What you have to do
Would you please output, word for word, the span of the listing below that opens on the line containing "FOREMAN_DATA (R454). -/" and closes on the line containing "fellBack : Bool := false"? Include both ends and nothing more.

--------

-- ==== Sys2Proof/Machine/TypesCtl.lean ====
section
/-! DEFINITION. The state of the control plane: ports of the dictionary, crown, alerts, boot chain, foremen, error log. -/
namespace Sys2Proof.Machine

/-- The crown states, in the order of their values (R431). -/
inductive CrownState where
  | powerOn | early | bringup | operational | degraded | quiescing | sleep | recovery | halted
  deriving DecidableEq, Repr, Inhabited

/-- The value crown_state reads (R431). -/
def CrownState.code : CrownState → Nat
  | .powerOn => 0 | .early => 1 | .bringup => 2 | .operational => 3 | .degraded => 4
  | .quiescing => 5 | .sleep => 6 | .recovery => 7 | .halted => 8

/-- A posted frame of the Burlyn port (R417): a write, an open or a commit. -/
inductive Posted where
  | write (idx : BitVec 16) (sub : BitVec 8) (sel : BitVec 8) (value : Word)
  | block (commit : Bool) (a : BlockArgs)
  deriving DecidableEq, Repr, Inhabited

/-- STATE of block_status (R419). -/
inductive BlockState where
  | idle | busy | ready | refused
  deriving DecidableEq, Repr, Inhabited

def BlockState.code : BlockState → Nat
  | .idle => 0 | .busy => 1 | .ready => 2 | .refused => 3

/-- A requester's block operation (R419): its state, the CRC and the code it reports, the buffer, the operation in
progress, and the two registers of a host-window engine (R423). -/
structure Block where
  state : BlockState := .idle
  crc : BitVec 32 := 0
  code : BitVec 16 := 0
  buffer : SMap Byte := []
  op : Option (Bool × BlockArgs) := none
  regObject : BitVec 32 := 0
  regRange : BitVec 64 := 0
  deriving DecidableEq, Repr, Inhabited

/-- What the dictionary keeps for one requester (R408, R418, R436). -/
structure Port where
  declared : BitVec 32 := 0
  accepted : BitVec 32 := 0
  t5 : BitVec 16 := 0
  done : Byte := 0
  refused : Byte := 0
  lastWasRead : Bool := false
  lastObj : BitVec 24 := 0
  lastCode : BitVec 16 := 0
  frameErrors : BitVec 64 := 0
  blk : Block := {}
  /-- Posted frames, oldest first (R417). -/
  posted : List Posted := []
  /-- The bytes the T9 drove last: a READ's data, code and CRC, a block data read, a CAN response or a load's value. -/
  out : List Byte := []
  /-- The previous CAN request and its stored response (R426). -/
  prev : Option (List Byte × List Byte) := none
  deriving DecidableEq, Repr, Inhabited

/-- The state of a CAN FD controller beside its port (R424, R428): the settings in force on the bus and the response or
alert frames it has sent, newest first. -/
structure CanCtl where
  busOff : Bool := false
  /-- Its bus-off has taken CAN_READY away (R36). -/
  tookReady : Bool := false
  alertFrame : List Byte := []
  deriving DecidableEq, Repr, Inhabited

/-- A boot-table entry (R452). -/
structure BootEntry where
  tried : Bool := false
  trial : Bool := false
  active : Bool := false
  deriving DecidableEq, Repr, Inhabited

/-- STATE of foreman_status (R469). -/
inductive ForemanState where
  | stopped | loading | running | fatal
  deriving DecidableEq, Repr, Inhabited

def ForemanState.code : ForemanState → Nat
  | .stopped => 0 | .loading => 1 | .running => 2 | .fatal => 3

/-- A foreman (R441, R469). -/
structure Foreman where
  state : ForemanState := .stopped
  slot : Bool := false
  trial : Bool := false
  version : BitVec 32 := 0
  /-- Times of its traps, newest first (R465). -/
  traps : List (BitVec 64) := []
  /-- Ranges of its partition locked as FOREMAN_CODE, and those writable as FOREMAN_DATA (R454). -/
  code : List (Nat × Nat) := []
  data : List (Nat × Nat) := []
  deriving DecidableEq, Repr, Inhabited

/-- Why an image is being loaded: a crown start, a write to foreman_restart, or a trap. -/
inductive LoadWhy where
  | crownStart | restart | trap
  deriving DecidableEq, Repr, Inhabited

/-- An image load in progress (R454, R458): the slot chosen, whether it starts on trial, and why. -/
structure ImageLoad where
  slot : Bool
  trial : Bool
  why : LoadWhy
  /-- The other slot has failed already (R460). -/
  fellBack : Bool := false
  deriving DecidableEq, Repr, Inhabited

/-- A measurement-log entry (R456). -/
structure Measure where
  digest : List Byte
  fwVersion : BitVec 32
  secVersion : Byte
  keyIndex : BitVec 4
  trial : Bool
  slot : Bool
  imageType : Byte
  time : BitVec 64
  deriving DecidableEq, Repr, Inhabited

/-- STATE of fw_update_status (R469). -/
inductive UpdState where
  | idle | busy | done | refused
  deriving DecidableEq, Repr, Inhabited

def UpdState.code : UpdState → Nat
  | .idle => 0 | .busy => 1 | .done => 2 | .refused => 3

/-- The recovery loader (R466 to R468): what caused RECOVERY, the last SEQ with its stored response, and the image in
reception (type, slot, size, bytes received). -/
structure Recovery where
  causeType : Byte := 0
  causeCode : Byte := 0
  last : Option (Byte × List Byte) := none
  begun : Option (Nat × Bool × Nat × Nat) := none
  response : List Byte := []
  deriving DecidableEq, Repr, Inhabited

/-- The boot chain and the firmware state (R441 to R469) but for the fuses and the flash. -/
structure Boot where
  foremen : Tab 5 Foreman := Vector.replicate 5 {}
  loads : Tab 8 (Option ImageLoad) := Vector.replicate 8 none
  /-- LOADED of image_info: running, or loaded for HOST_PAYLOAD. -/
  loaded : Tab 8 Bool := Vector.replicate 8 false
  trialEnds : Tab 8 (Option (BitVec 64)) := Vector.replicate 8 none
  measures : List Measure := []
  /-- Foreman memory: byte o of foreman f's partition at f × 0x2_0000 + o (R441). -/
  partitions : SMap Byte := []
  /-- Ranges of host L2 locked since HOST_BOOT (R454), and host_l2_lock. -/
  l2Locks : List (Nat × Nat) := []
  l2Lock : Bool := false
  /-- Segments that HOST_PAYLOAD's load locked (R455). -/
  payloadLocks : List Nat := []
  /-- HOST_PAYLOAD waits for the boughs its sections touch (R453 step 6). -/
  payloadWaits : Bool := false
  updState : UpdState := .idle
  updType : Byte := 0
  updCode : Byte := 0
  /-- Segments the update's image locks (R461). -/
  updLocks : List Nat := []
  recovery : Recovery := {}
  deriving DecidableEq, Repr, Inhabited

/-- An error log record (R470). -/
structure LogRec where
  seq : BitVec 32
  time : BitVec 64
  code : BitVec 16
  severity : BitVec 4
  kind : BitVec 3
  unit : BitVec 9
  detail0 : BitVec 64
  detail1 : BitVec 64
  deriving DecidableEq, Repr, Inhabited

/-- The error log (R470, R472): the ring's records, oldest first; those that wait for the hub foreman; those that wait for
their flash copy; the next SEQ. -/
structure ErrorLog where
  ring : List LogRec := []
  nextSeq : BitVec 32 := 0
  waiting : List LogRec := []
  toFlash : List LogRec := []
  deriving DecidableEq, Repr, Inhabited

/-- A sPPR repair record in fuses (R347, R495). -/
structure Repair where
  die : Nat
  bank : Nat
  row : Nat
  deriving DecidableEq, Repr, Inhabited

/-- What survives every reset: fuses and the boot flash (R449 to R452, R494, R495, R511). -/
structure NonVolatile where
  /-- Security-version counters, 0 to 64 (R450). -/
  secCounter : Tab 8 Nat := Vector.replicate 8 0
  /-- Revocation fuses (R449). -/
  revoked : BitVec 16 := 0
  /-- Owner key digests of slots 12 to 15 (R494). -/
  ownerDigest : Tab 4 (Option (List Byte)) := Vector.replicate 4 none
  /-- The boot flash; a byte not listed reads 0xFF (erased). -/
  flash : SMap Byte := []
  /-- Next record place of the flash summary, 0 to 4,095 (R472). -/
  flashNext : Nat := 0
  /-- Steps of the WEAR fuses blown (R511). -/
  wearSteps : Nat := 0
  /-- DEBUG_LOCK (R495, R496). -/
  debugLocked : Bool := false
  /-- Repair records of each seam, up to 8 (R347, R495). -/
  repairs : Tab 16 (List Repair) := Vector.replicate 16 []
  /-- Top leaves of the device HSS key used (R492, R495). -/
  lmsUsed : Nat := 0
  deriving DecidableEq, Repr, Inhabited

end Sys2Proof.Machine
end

--------

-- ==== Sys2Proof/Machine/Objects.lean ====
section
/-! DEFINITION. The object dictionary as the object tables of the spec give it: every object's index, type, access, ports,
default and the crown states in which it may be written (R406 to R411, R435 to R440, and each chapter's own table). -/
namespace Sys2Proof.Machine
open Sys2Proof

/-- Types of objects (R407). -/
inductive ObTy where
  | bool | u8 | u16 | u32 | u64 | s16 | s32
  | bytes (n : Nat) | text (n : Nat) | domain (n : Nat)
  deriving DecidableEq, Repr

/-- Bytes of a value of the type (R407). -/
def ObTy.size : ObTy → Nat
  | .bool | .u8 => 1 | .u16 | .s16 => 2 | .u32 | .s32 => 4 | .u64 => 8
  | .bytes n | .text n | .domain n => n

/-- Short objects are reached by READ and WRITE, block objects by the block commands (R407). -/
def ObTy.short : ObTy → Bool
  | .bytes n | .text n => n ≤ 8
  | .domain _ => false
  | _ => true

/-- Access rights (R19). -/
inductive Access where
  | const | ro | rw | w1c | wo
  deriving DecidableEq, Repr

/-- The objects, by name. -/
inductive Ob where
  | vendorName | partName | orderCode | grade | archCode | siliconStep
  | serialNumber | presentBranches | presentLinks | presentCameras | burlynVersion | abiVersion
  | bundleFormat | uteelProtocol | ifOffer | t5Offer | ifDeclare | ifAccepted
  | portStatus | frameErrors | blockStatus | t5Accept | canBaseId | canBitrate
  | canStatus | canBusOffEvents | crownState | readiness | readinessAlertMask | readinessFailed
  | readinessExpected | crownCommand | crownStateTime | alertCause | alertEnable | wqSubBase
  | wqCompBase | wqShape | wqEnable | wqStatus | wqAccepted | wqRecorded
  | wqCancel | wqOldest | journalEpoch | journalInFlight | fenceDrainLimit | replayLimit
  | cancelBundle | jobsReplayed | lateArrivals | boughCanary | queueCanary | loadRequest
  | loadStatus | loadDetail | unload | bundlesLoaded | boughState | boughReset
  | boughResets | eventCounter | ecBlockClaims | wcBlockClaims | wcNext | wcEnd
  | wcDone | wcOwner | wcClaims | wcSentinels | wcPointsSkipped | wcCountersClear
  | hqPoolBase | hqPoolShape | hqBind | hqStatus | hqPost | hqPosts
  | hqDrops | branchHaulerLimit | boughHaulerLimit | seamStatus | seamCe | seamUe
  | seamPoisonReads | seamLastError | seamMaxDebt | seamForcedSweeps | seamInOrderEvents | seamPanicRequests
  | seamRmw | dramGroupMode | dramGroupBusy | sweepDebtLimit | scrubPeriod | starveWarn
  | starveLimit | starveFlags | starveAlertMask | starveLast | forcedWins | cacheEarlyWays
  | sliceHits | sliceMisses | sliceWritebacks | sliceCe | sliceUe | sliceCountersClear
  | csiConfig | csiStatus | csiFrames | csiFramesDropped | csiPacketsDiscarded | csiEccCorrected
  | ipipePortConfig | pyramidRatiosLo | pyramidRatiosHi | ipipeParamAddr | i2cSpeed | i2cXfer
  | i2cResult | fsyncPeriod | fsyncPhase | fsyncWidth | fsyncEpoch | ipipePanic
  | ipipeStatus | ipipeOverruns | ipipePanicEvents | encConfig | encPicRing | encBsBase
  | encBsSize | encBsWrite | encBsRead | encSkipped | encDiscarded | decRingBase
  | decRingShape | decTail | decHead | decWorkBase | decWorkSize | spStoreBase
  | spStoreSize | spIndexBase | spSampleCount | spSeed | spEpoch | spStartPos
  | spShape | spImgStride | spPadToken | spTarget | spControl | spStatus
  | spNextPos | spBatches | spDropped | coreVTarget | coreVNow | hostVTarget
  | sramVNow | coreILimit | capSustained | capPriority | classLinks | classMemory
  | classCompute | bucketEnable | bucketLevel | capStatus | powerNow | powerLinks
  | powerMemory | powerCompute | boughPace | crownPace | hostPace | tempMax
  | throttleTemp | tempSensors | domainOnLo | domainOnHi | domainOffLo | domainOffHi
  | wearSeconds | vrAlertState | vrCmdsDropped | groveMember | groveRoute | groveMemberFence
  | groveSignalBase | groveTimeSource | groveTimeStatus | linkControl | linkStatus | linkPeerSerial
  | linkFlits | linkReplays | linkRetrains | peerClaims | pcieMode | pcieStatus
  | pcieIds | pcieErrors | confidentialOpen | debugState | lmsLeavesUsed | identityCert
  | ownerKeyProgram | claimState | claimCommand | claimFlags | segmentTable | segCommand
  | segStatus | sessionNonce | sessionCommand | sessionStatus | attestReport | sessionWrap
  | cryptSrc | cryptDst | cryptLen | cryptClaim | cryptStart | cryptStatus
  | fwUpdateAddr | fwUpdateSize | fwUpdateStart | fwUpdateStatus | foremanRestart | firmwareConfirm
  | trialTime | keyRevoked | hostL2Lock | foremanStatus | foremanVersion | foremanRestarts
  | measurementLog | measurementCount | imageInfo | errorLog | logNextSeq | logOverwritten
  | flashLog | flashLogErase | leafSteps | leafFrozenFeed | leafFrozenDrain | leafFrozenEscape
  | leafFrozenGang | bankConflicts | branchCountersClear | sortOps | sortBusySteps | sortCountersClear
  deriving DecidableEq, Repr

--------

Response area
  /-- Ranges of its partition locked as FOREMAN_CODE, and those writable as FOREMAN_DATA (R454). -/
  code : List (Nat × Nat) := []
  data : List (Nat × Nat) := []
  deriving DecidableEq, Repr, Inhabited

/-- Why an image is being loaded: a crown start, a write to foreman_restart, or a trap. -/
inductive LoadWhy where
  | crownStart | restart | trap
  deriving DecidableEq, Repr, Inhabited

/-- An image load in progress (R454, R458): the slot chosen, whether it starts on trial, and why. -/
structure ImageLoad where
  slot : Bool
  trial : Bool
  why : LoadWhy
  /-- The other slot has failed already (R460). -/
  fellBack : Bool := false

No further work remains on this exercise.